Я никогда в жизни не видел более счастливых людей. Дружинники с сияющими (нет – горящими) глазами буквально прыгали на месте, как резиновые мишки Гамми. Они беззвучно кричали «ура» – я это четко понимал. За ребят просто нельзя было не порадоваться. Как ни жаль, но мне пришлось испортить им праздник. Понятно, что одно дело – вязать всякую прозападную шушеру, продавшую душу за кофе и рок-н-ролл, а другое – поймать на Невском проспекте, в клоаке под названием «Сайгон», настоящих западных наймитов, матерых диверсантов с выбритыми висками и чемоданом отравленных мух. Но я, пока они не успели повалить нас наглыми мордами на асфальт, успел показать им студбилет и рассказать про свою научную работу (на ниве продажной девки империализма), которую я иногда беру на дом. Естественно, они мне, хитрому шпиону, не поверили. Ни с первого, ни со второго раза. Вот если бы у Гани, который занимался наукой на базе кафедры сельского хозяйства, с собой были гуси, спаривать которых мой верный товарищ регулярно по выходным отправлялся на агробиостанцию в Вырице, тогда другое дело. Но пробирки с мухами – это ж чистое вредительство…

Прямо жалко было смотреть на дружинников. Торжество справедливости таяло на глазах. Они отказывались верить в нашу невиновность. Мухи явно были нечистыми. Как и наши намерения. Я просто умело пудрил им мозги. Конечно, я же хитрый матерый враг. Но старший их оказался посообразительней и первым смирился с действительностью. Хотя дипломат с подозрительными плодовыми мушками мне не отдал. Расстроились они тогда, конечно, капитально. Злобно свинтили вместе с нами человек десять в «Сайгоне» и погнали эту банду отщепенцев в отдел по борьбе с молодежью на улице Заслонова. Там мы просидели целый день в ожидании допроса. Публика собралась веселая, яркая: хиппи, панки, тедди-бои, брейкеры, пацифисты и даже один одинокий толстенький лысоватый металлист в заклепанной джинсовой куртке и футболке АС/DC.

– Что исИ-дисИ? – спросил его веселый румяный дружинник, громко ударяя последние слоги в названии. – Ну иди-сиди.

Еще мне запомнился панк по кличке Слепой в черной тройке с узеньким галстучком и в синих очечках. Его привели и… сразу выгнали с криками:

– Кто, бля, опять Слепого привел? Сказали же – Слепого не брать.

И еще помню пьяненького Оголтелого в ушанке и в пионерском галстуке поверх тельняшки. Он пел «Интернационал».

А повязанный народ все прибывал и прибывал. Среди задержанных оказалось много наших с Ганей общих знакомых, так что мы с толком провели время в умных беседах о прошедших и будущих сейшенах Ленинградского рок-клуба. Допросом и прочими унылыми подробностями я вас грузить не буду, скажу только, что степенные товарищи знали обо мне и моем окружении гораздо больше, чем я сам. А дипломат с дрозофилами мне вернули, попросили больше не позорить отталкивающим внешним видом дедушку и отца и отпустили нас с Ганей в ночь. Прочь. К бедным родителям, потерявшим нас и спешно обзванивающим морги. Жалко их, конечно.

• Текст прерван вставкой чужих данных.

/-- R127: `DEC`, split at character 10; one scan over all 26 lanes. -/
def Obligations.DecUnpacksOrReports : Prop :=
  ∀ s : State,
    (s.inLen ≠ 26 → ∃ t, exec .dec s = .next t ∧ Fails s t 2 0x00) ∧
    (s.inLen = 26 → ∀ v, s.Spells 26 v → v 0 ≤ 7 → ∃ t, exec .dec s = .next t ∧
      Succeeds s t ((timestampBytes v ++ randomnessBytes fun k => v (10 + k)).map
        (BitVec.ofNat 8)) 0 0x00) ∧
    (s.inLen = 26 → ∀ i, s.BadLane 26 i → ¬ s.FirstOverflows →
      ∃ t, exec .dec s = .next t ∧ Fails s t 3 (BitVec.ofNat 8 i)) ∧
    (s.inLen = 26 → s.FirstOverflows → ∃ t, exec .dec s = .next t ∧ Fails s t 3 0x80)

/-- derived (R130, and the second forms in R123 and R124): the decoded bytes are the big-endian
bytes of the numeral's value. -/
def Obligations.DecodersReadWholeValueNumeral : Prop :=
  ∀ (s : State) (v : Nat → Nat),
    (s.inLen = 10 → s.Spells 10 v → v 0 ≤ 7 → ∃ t, exec .decTs s = .next t ∧
      Succeeds s t (bigEndianBytes 6 (base32Value ((List.range 10).map v))).toList 0 0x00) ∧
    (s.inLen = 16 → s.Spells 16 v → ∃ t, exec .decRand s = .next t ∧
      Succeeds s t (bigEndianBytes 10 (base32Value ((List.range 16).map v))).toList 0 0x00) ∧
    (s.inLen = 26 → s.Spells 26 v → v 0 ≤ 7 → ∃ t, exec .dec s = .next t ∧
      Succeeds s t (bigEndianBytes 16 (base32Value ((List.range 26).map v))).toList 0 0x00)

/-- derived (R129): which inputs each decode command accepts. -/
def Obligations.DecodersAcceptExactly : Prop :=
  ∀ s : State,
    ((∃ t, exec .decTs s = .next t ∧ t.status = 0x01) ↔
      s.inLen = 10 ∧ (∀ k < 10, s.inLane k ∈ encodeRom.toList) ∧
        s.inLane 0 ∈ encodeRom.toList.take 8) ∧
    ((∃ t, exec .decRand s = .next t ∧ t.status = 0x01) ↔
      s.inLen = 16 ∧ ∀ k < 16, s.inLane k ∈ encodeRom.toList) ∧
    ((∃ t, exec .dec s = .next t ∧ t.status = 0x01) ↔
      s.inLen = 26 ∧ (∀ k < 26, s.inLane k ∈ encodeRom.toList) ∧
        s.inLane 0 ∈ encodeRom.toList.take 8)

/-- derived (R128): what an encode command writes, the matching decode command reads back. -/
def Obligations.DecodeAfterEncodeGivesBytes : Prop :=
  ∀ s t u : State,
    (s.inLen = 6 → exec .encTs s = .next t → u.inLen = 10 → u.inList 10 = t.out.toList.take 10 →
      ∃ w, exec .decTs u = .next w ∧ Succeeds u w (s.inList 6) 0 0x00) ∧
    (s.inLen = 10 → exec .encRand s = .next t → u.inLen = 16 → u.inList 16 = t.out.toList.take 16 →
      ∃ w, exec .decRand u = .next w ∧ Succeeds u w (s.inList 10) 0 0x00) ∧
    (s.inLen = 16 → exec .enc s = .next t → u.inLen = 26 → u.inList 26 = t.out.toList →
      ∃ w, exec .dec u = .next w ∧ Succeeds u w (s.inList 16) 0 0x00)

/-- derived (R128): what a decode command accepts, the matching encode command writes again. -/
def Obligations.EncodeAfterDecodeGivesCharacters : Prop :=
  ∀ s t u : State,
    (exec .decTs s = .next t → t.status = 0x01 → u.inLen = 6 → u.inList 6 = t.out.toList.take 6 →
      ∃ w, exec .encTs u = .next w ∧ Succeeds u w (s.inList 10) 0 0x00) ∧
    (exec .decRand s = .next t → t.status = 0x01 → u.inLen = 10 →
      u.inList 10 = t.out.toList.take 10 →
      ∃ w, exec .encRand u = .next w ∧ Succeeds u w (s.inList 16) 0 0x00) ∧
    (exec .dec s = .next t → t.status = 0x01 → u.inLen = 16 → u.inList 16 = t.out.toList.take 16 →
      ∃ w, exec .enc u = .next w ∧ Succeeds u w (s.inList 26) 0 0x00)

/-! ### The byte-order and ordering family -/

/-- R160: `TS_PACK` places the milliseconds in bytes 0 to 5 and copies the ten bytes; the length is
checked before the range. -/
def Obligations.TsPackPlacesTimestamp : Prop :=
  ∀ s : State,
    (s.inLen ≠ 10 → ∃ t, exec .tsPack s = .next t ∧ Fails s t 2 0x00) ∧
    (s.inLen = 10 → (s.tsIn.toInt < 0 ∨ 2 ^ 48 ≤ s.tsIn.toInt) →
      ∃ t, exec .tsPack s = .next t ∧ Fails s t 4 0x00) ∧
    (s.inLen = 10 → 0 ≤ s.tsIn.toInt → s.tsIn.toInt < 2 ^ 48 →
      ∃ t lns, exec .tsPack s = .next t ∧ Succeeds s t lns 0 0x00 ∧ lns.length = 16 ∧
        (bigEndian (lns.take 6) : Int) = s.tsIn.toInt ∧ lns.drop 6 = s.inList 10)

/-- R161: `TS_UNPACK` gives the big-endian value of bytes 0 to 5, zero-extended. -/
def Obligations.TsUnpackReadsTimestamp : Prop :=
  ∀ s : State,
    (s.inLen ≠ 16 → ∃ t, exec .tsUnpack s = .next t ∧ Fails s t 2 0x00) ∧
    (s.inLen = 16 → ∃ t w, exec .tsUnpack s = .next t ∧ Succeeds s t [] w 0x00 ∧
      w.toNat = ∑ i ∈ Finset.range 6, (s.inLane i).toNat * 256 ^ (5 - i))

/-- R162: `INT_TO_BYTES` writes the integer's bytes, the most significant first, whatever `IN_LEN`
and `IN` hold. -/
def Obligations.IntToBytesWritesBigEndian : Prop :=
  ∀ s : State, ∃ t lns, exec .intToBytes s = .next t ∧ Succeeds s t lns 0 0x00 ∧
    lns.length = 16 ∧ ∀ i < 16, lns.getD i 0x00 = s.intIn.extractLsb' (120 - 8 * i) 8

/-- R163: `BYTES_TO_INT` gives the big-endian value of the 16 bytes. -/
def Obligations.BytesToIntReadsBigEndian : Prop :=
  ∀ s : State,
    (s.inLen ≠ 16 → ∃ t, exec .bytesToInt s = .next t ∧ Fails s t 2 0x00) ∧
    (s.inLen = 16 → ∃ t w, exec .bytesToInt s = .next t ∧ Succeeds s t [] w 0x00 ∧
      w.toNat = ∑ i ∈ Finset.range 16, (s.inLane i).toNat * 256 ^ (15 - i))

/-- R164: `CMP` compares `ID` with `IN[0..IN_LEN-1]` by the order of R14; only a length above 26 is
an error. -/
def Obligations.CmpComparesLexicographically : Prop :=
  ∀ s : State,
    (26 < s.inLen.toNat → ∃ t, exec .cmp s = .next t ∧ Fails s t 2 0x00) ∧
    (s.inLen.toNat ≤ 26 → ∃ t r, exec .cmp s = .next t ∧ Succeeds s t [] 0 r ∧
      (LexLess s.ident.toList (s.inList s.inLen.toNat) → r = 0x01) ∧
      (s.ident.toList = s.inList s.inLen.toNat → r = 0x02) ∧
      (¬ LexLess s.ident.toList (s.inList s.inLen.toNat) →
        s.ident.toList ≠ s.inList s.inLen.toNat → r = 0x03))

/-- derived (R170): byte order, integer order and string order are one. -/
def Obligations.OrdersAgree : Prop :=
  ∀ a b t u : State, a.inLen = 16 → b.inLen = 16 → exec .enc a = .next t → exec .enc b = .next u →
    (LexLess (a.inList 16) (b.inList 16) ↔
      bigEndian (a.inList 16) < bigEndian (b.inList 16)) ∧
    (LexLess (a.inList 16) (b.inList 16) ↔ LexLess t.out.toList u.out.toList)

/-- derived (R171): `INT_TO_BYTES` then `CMP` compares the identifier with an integer. -/
def Obligations.CmpAgreesWithInteger : Prop :=
  ∀ s t u : State, exec .intToBytes s = .next t → u.inLen = 16 →
    u.inList 16 = t.out.toList.take 16 →
    ∃ w, exec .cmp u = .next w ∧
      (w.cmpOut = 0x01 ↔ bigEndian u.ident.toList < s.intIn.toNat) ∧
      (w.cmpOut = 0x02 ↔ bigEndian u.ident.toList = s.intIn.toNat) ∧
      (w.cmpOut = 0x03 ↔ s.intIn.toNat < bigEndian u.ident.toList)

/-- derived (R173): identifiers packed at rising timestamps rise, whatever the ten bytes. -/
def Obligations.TimestampDominatesOrder : Prop :=
  ∀ a b t u : State, exec .tsPack a = .next t → t.status = 0x01 → exec .tsPack b = .next u →
    u.status = 0x01 → a.tsIn.toInt < b.tsIn.toInt →
    LexLess (t.out.toList.take 16) (u.out.toList.take 16)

А еще мне до сих пор жалко тех несчастных дружинников. Вижу я, прямо как сейчас, их разочарованные, обиженные лица. Отнял я у них уже практически сбывшуюся мечту. Не удалось им спасти мой любимый город от меня и моих коварных дрозофил в мае 1985 года. Особенно такого рыжего коротышку жалко с веснушками. Мы потом на втором курсе в колхозе вместе с ним картошку собирали.

Мотя и Килька

Повесть «Бездельники» – произведение ностальгическое, почти автофикфшн. И хотя там все переврано в угоду авторскому сюжету, во многих героях (хоть они и образы собирательные) настойчиво проступают черты их прототипов. Иногда нескольких сразу. Не многие из моих товарищей по веселью в том чудесном времени дожили до наших постных дней. Тем ценнее возможность для меня увидеть их сейчас и подарить свою книжку. Которая немножко про них. А про некоторых даже множко. Главное, что есть повод для встречи.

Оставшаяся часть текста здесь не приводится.